If the bill becomes law, it would allow Medicare Advantage plans to lower copayments and coinsurance for their beneficiaries, encouraging the use of high-value, evidence-based medical services to better manage chronic conditions. It explicitly prevents plans from increasing beneficiary cost-sharing on any service. The legislation was originally introduced by U.S. Reps. Diane Black (R-TN), Earl Blumenauer (D-OR) and Cathy McMorris Rodgers (R-WA).
The bipartisan companion bill, the Value-Based Insurance Design Seniors Copayment Reduction Act of 2015 (S.1396), was introduced to the Senate on May 20th by U.S. Senators Debbie Stabenow (D-MI) and John Thune (R-SD).
In addition to the Capitol Hill activity, V-BID was included in a recent Centers for Medicare and Medicaid Services (CMS) Request for Information to Innovate Medicare.

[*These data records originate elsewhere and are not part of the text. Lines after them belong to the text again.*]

-- ==== Sys2Proof/Machine/Copy.lean ====
section
/-! DEFINITION. Copy-engine instructions at issue, and the power gate (spec/12 R252 to R265, spec/07 R135). What the engine does
with an accepted transfer is in Engine.lean. -/

namespace Sys2Proof.Machine

set_option Elab.async false

/-! ## The power gate (07 R135, 11 R227, 25 R471) -/

/-- Pass the gate, or park under cause 7 with the request made (R135, R227). The leave that the bundle's S syllable uses counts. -/
def evGate (k : GateKind) : Ev Unit := fun c =>
  let core := c.gates.foldl (fun x j => takeLeave x c.t.slot false j) c.core
  if gatePasses core c.t.slot c.slotV k then
    .ok ((), { c with gates := c.gates ++ [k], eff5 := c.eff5 ++ [.leave k c.slotV] })
  else .error (.park ⟨7, 0, .leave, false, 0, false⟩ (some k), c)

/-- No leave is needed: a request of this syllable that still stands is withdrawn. -/
def evNoGate : Ev Unit := fun c =>
  if c.core.gate.any (ofSyllable c.t.slot c.slotV) then evEff5 (.noLeave c.slotV) c else .ok ((), c)

/-! ## Records of a transfer (12 R254 to R256) -/

/-- The elements of a record that lie in memory, in linear order. -/
def recElems (r : Rec) (rank : Nat) : List (Place × Nat × Nat) :=
  (List.range (elemCount r rank)).filterMap fun e => match elemAt r rank e with
    | .at_ p i0 row => some (p, i0, row)
    | _ => none

/-- The first misaligned element address of a record (R192). -/
def misalignedElem (r : Rec) (rank : Nat) : Option Nat :=
  ((recElems r rank).find? fun x => x.1.addr % elemBytes (rWidth r) ≠ 0).map (·.1.addr)

/-- The first element outside a local space. -/
def outsideElem (r : Rec) (rank : Nat) : Option Nat :=
  if rSpace r = .l ∨ rSpace r = .c then
    ((recElems r rank).find? fun x => localSize (rSpace r) < x.1.addr + elemBytes (rWidth r)).map (·.1.addr)
  else none

/-- The first scale byte of an MX record outside a local space. -/
def outsideScale (r : Rec) (rank : Nat) : Option Nat :=
  if tyM (rTy r) ∧ (rSpace r = .l ∨ rSpace r = .c) then
    ((recElems r rank).map fun x => scaleAddr r x.2.1 x.2.2).find? fun a => localSize (rSpace r) ≤ a
  else none

/-- A trap on an address that a check found. -/
def evNone (o : Option Nat) (cause : Nat) : Ev Unit :=
  match o with
  | some a => evTrap cause (word a)
  | none => pure ()

/-- The kinds of target (R254), after the layout check. -/
inductive Target where
  | rcd
  | reg (vec : Bool) (core slot n : Nat)
  | win (n : Nat)
  | bad
deriving DecidableEq, Repr

def targetOf (d : Word) : Target :=
  match bitsAt d 62 2 with
  | 0 => .rcd
  | 2 => if bitsAt d 14 47 = 0 ∧ bitsAt d 6 2 = 0 then .reg (bitAt d 61) (bitsAt d 11 3) (bitsAt d 8 3) (bitsAt d 0 6) else .bad
  | 3 => if bitsAt d 2 60 = 0 then .win (bitsAt d 0 2) else .bad
  | _ => .bad

/-- Bits of a transfer (R255). -/
def xferBits (count w : Nat) : Nat := count * w

/-- The type rule of `cpyr` (R258). -/
def cpyrOk (i32 : Bool) (src dst : Nat) : Bool :=
  if i32 then dst == 20 && 14 ≤ src && src ≤ 24 else dst == 0 && src ≤ 13

/-- The checks of a register target (R259). -/
def regTargetOk (vec : Bool) (n bits : Nat) : Bool :=
  if vec then n ≤ 15 && bits == 512 else 1 ≤ n && n ≤ 31 && bits == 64

/-- Room in a channel's queue (R252). -/
def chanRoom (s : State) (t : Tid) (ch : Nat) : Bool :=
  (getChan s (tidCluster t) ch).q.length < Config.chanDepth

/-- The body of `cpy` (reduce none) and `cpyr` (R255). -/
def bodyCopy (x ra rb : SOp) (ch : BitVec 3) (op : XOpKind) : Ev Unit := do
  examS x
  let d ← srcS ra
  let a ← srcS rb
  let c ← get
  let n := bitsAt d 0 2
  if bitsAt d 62 2 = 3 ∧ (liveCirc c.s (getWin c.th n).circ).isNone then evTrap 6 (word (20 + n)) else pure ()
  evNeed (bitsAt a 62 2 = 0) 6 a
  let src ← evRec a
  let tgt := targetOf d
  evNeed (tgt ≠ .bad ∧ (op = .copy ∨ tgt = .rcd)) 6 d
  let rank := c.th.rank
  let count := elemCount src rank
  let dst ← (match tgt with
    | .rcd => do
      let r ← evRec d
      pure r
    | _ => pure src)
  match tgt with
  | .rcd => do
    evNeed (!rConv dst) 6 d
  | _ => pure ()
  evNeed (!(rConv src && tyM (rTy src))) 6 a
  (match tgt with
  | .rcd => evNeed (elemCount dst rank = count) 6 d
  | .reg vec _ _ r => evNeed (regTargetOk vec r (xferBits count (rWidth src))) 6 d
  | _ => pure ())
  if op = .copy ∨ cpyrOk (op = .addI32) (rType src) (rType dst) then pure ()
  else evTrap 11 (word (rType src + 256 * rType dst))
  evNone (misalignedElem src rank) 4
  if tgt = .rcd then evNone (misalignedElem dst rank) 4 else pure ()
  evNone (outsideElem src rank) 6
  if tgt = .rcd then evNone (outsideElem dst rank) 6 else pure ()
  evNone (outsideScale src rank) 6
  if tgt = .rcd then evNone (outsideScale dst rank) 6 else pure ()
  if recTagen src then evTag src else pure ()
  let heavy := 8 * Config.heavyBytes < xferBits count (rWidth dst)
  if heavy then evGate .heavy else evNoGate
  if chanRoom c.s c.t ch.toNat then pure () else evWait (.channel ch.toNat)
  evEff (.transfer ch.toNat
    { id := 0, tid := c.t, ctx := c.th.ctx, region := c.th.region, mode := mode c.th,
      launch := c.th.launch, task := c.th.task, rank := rank, op := op, src := src,
      dst := (match tgt with
        | .rcd => .rcd dst
        | .reg vec i slot r => .reg vec (coreAt (clusterOf c.t.core) i) slot r
        | _ => .win n 0 0 0 0 0 false),
      heavy := heavy, phase := c.th.phase.toNat, pos := 0, begun := false, stage := .idle }
    x)

def execCpy (g : Guard) (x ra rb : SOp) (ch : BitVec 3) (s : State) : Out :=
  issueS g (locS x) (bodyCopy x ra rb ch .copy) s
def execCpyr (g : Guard) (i32 : Bool) (x ra rb : SOp) (ch : BitVec 3) (s : State) : Out :=
  issueS g (locS x) (bodyCopy x ra rb ch (if i32 then .addI32 else .addF32)) s

/-- twait (R265): a park, then the fault of a transfer up to n. -/
def execTwait (g : Guard) (ra : SOp) (ch : BitVec 3) (s : State) : Out :=
  issueS g [] (do
    let n ← srcS ra
    let c ← get
    let x := getChan c.s (tidCluster c.t) ch.toNat
    evNeed (n.toNat ≤ x.last) 6 n
    if n.toNat ≤ x.done then
      match x.fault with
      | some (fid, cause, tval) => if fid ≤ n.toNat then evStop (.engine ch.toNat cause tval) else pure ()
      | none => pure ()
    else evPark 10 n (.engine ch.toNat n.toNat)) s

/-- tstat: DONE and whether the fault record is held (R265). -/
def execTstat (g : Guard) (x : SOp) (ch : BitVec 3) (s : State) : Out :=
  issueS g (locS x) (do
    examS x
    let c ← get
    let y := getChan c.s (tidCluster c.t) ch.toNat
    dstS x (word (y.done % 2 ^ 63 + if y.fault.isSome then 2 ^ 63 else 0))) s

end Sys2Proof.Machine
end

The V-BID concept grew out of a decade of work by U-M health policy researchers in the School of Public Health and Medical School, and the jointly run V-BID Center. U-M faculty members include V-BID Center director, A. Mark Fendrick, M.D., and research director, Richard Hirth, Ph.D. Former U-M faculty member Michael Chernew, Ph.D., was also instrumental to the development and testing of the V-BID concept.

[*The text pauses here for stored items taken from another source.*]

-- ==== Sys2Proof/Machine/Vector.lean ====
section
/-! DEFINITION. The vector instructions (spec/09_vector_instructions.md R165 to R190). -/

namespace Sys2Proof.Machine

set_option Elab.async false

/-! ## Modes, immediates, destinations (R166 to R168) -/

/-- The rounding mode of a code of `round` (R51, R118). -/
def rmodeOf (n : Nat) : RMode :=
  match n with
  | 1 => .rtz
  | 2 => .rdn
  | 3 => .rup
  | 4 => .sr
  | _ => .rne

/-- The mode of an rm field; DYN takes `round` as it stood before the bundle. -/
def resolveRm (th : Thread) : Rm → RMode
  | .rne => .rne
  | .rtz => .rtz
  | .rdn => .rdn
  | .rup => .rup
  | .sr => .sr
  | .dyn => rmodeOf th.round.toNat

/-- The pattern of an immediate operand (R166). -/
def immPattern (t : Ty) (bitwise : Bool) (i : BitVec 8) : Nat :=
  if tyF t && !bitwise then roundTo t .rne false 0 (.fin (numOfInt i.toInt 0))
  else if 8 ≤ tyWidth t then wrapInt (tyWidth t) i.toInt
  else i.toNat % 2 ^ tyWidth t

/-- The second source: a register or port, or the immediate in every element. -/
def srcVB (t : Ty) (bitwise : Bool) (b : VSrcB) : Ev Vec :=
  match b with
  | .reg o => srcV o
  | .imm i => pure (vTab (tyWidth t) fun _ => immPattern t bitwise i)

/-- The enabled positions of a written part [lo, lo+n) of width w, as the mask of R351. -/
def partMask (g : Guard) (th : Thread) (w lo n : Nat) : Word :=
  word ((List.range (predBits w)).foldl
    (fun m k => if predBit w lo ≤ k && k ≤ predBit w (lo + n - 1) && guardBit g th k then m + 2 ^ k else m) 0)

/-- Examine a destination of which an entry writes elements lo to lo+n−1 of width w (R33, R34, R167). An unbound window is
an access-fault of the lowest enabled element among them (R110, log 11). -/
def examPart (g : Guard) (vd : VOp) (w lo n : Nat) : Ev Vec := fun c =>
  let whole := lo == 0 && n == 512 / w && (List.range n).all (elemGuard g c.th w)
  match vd, examV vd whole c with
  | .win _, .error (.trap st code tv _, c') =>
    .error (.trap st code tv ((((List.range n).map (· + lo)).find? (elemGuard g c.th w)).getD 0), c')
  | _, r => r

/-- Write elements lo to lo+n−1: the enabled ones take f, the others keep their old value (R167). -/
def writePart (g : Guard) (vd : VOp) (w lo n : Nat) (old : Vec) (f : Nat → Nat) : Ev Unit := do
  let c ← get
  dstV vd w (partMask g c.th w lo n)
    (vTab w fun k => if lo ≤ k && k < lo + n && elemGuard g c.th w k then f k else vElem w old k)

/-- An element-wise syllable with two sources. -/
def bodyV2 (g : Guard) (t : Ty) (bitwise : Bool) (vd va : VOp) (b : VSrcB) (f : Thread → Nat → Nat → Nat → Nat) : Ev Unit := do
  let w := tyWidth t
  let old ← examPart g vd w 0 (512 / w)
  let x ← srcV va
  let y ← srcVB t bitwise b
  let c ← get
  writePart g vd w 0 (512 / w) old fun k => f c.th k (vElem w x k) (vElem w y k)

/-- An element-wise syllable with one source. -/
def bodyV1 (g : Guard) (t : Ty) (vd va : VOp) (f : Thread → Nat → Nat → Nat) : Ev Unit := do
  let w := tyWidth t
  let old ← examPart g vd w 0 (512 / w)
  let x ← srcV va
  let c ← get
  writePart g vd w 0 (512 / w) old fun k => f c.th k (vElem w x k)

/-- An element-wise syllable with three sources. -/
def bodyV3 (g : Guard) (t : Ty) (vd va : VOp) (b : VSrcB) (vc : VOp) (f : Thread → Nat → Nat → Nat → Nat → Nat) : Ev Unit := do
  let w := tyWidth t
  let old ← examPart g vd w 0 (512 / w)
  let x ← srcV va
  let y ← srcVB t false b
  let z ← srcV vc
  let c ← get
  writePart g vd w 0 (512 / w) old fun k => f c.th k (vElem w x k) (vElem w y k) (vElem w z k)

/-! ## Element arithmetic (R170, R171) -/

/-- The result of an exact integer: clamped with sat, else the low bits (R158). -/
def intResult (t : Ty) (sat : Bool) (i : Int) : Nat := wrapInt (tyWidth t) (if sat then clampInt t i else i)

/-- The result of an exact value: rounded once under the mode, SR index k (R158). -/
def fltResult (t : Ty) (rm : Rm) (sat : Bool) (th : Thread) (k : Nat) (f : RMode → FV) : Nat :=
  roundTo t (resolveRm th rm) sat (srDraw th.srkey k) (f (resolveRm th rm))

To date, V-BID programs have been implemented by numerous private and public payers, employers, unions, and business coalitions nationwide. The accumulating evidence validates a central V-BID premise: that reducing out-of-pocket costs for selected high-value medical services for certain patients can improve health outcomes, reduce disparities and potentially slow the growth of health care costs.

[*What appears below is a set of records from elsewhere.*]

/-- QUERY; a request with a reserved CMD is answered here too. -/
def belQuery (s : State) (ctx : Nat) : State :=
  match belReady s ctx with
  | none => s
  | some r =>
    if bCmd r.blk < 5 then s
    else
      let s := belTaken s ctx
      let out := (bWord r.blk 0x28).toNat
      if blockBad r.blk || out % 64 != 0 then belFail s r 1
      else
        let h := bWord r.blk 8
        let c := (belHandle s r).map (getCircuit s)
        if h ≠ 0 ∧ c.isNone = true then belFail s r 2
        else
          let ok := (List.range 3).all fun i => match (writeVa s r.t.die r.ctx r.region r.mode (out + 64 * i) 64 0).2 with
            | .ok _ => true
            | .error _ => false
          if !ok then belFail s r 6
          else match writeBytes s r out 3 (queryBytes s ctx (if h = 0 then none else c)) with
            | (s, true) => belReply s r (answerAt s) 0 .none 0
            | (s, false) => belFail s r 6

def execQueryCircuit (s : State) : Out := .next (belQuery s s.arg.ctx)

/-! ## Changes taking effect (R362) -/

/-- Table writes due by a wheel count take effect at their routers. -/
def applyTabs (s : State) (t : Nat) : State :=
  let due := s.tabWrites.filter fun w => w.at_ ≤ t
  due.foldl applyTab { s with tabWrites := s.tabWrites.filter fun w => !decide (w.at_ ≤ t) }

/-- From E of a CLOSE every send port of the circuit is unbound and its beats are discarded; receive ports close as they drain. -/
def closeEffect (s : State) (key : Nat) : State :=
  let s := modCircuit s key fun c => { c with inj := [] }
  { s with cores := s.cores.map fun k => (k.1, { k.2 with slots := k.2.slots.map fun th =>
      { th with
        tx := th.tx.map fun o => if o = some key then none else o
        rx := th.rx.map fun r => if r.circ = some key then { r with closing := true } else r } }) }

/-- A circuit of a launch is open; with the last, the tasks are queued (R328). -/
def launchOpened (s : State) (key : Nat) : State :=
  let ctx := (getCircuit s key).ctx
  match (getCtx s ctx).launches.find? fun l => l.2.circs.contains key with
  | none => s
  | some (h, l) =>
    match l.stage with
    | .opening n =>
      let s := modLaunch s ctx h fun l => { l with stage := .opening (n - 1) }
      if n ≤ 1 then queueTasks s ctx h else s
    | _ => s

/-- What a change does at its E. -/
def changeEffect (s : State) (c : Change) : State :=
  let s := match c.kind with
    | .open_ => launchOpened s c.circ
    | .close => closeEffect s c.circ
    | .slots l => modCircuit s c.circ fun x => { x with slots := l }
    | .join e => modCircuit s c.circ fun x => { x with dsts := x.dsts ++ [e] }
    | .leave e => modCircuit s c.circ fun x => { x with dsts := x.dsts.filter (· ≠ e) }
    | .none => s
  match c.reply with
  | some (t, key, v) => giveKey s t key (some (natBytes 8 v.toNat))
  | none => s

/-- CIRCUIT_CHANGE_EFFECT: the table writes due by wheel count n, and change i where its E has come. -/
def circuitChange (s : State) (i n : Nat) : State :=
  let s := applyTabs s (Nat.min n s.wheel)
  match s.changes[i]? with
  | some c => if c.e ≤ s.wheel then changeEffect { s with changes := s.changes.eraseIdx i } c else s
  | none => s

def execCircuitChangeEffect (s : State) : Out := .next (circuitChange s s.arg.i s.arg.n)

end Sys2Proof.Machine
end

It's the most recent example of how the products of U-M health research are informing national and state policies and legislation – a key emphasis for the University's Institute for Healthcare Policy and Innovation.
The V-BID Center's faculty are among the more than 460 U-M researchers who study health care delivery, safety, outcomes, and behavior as part of the U-M Institute for Healthcare Policy and Innovation. As its name suggests, one of the institute's key goals is to foster the ability of U-M research to inform all aspects of public health care policy on the state and national level. For more about IHPI, visit www.ihpi.umich.edu.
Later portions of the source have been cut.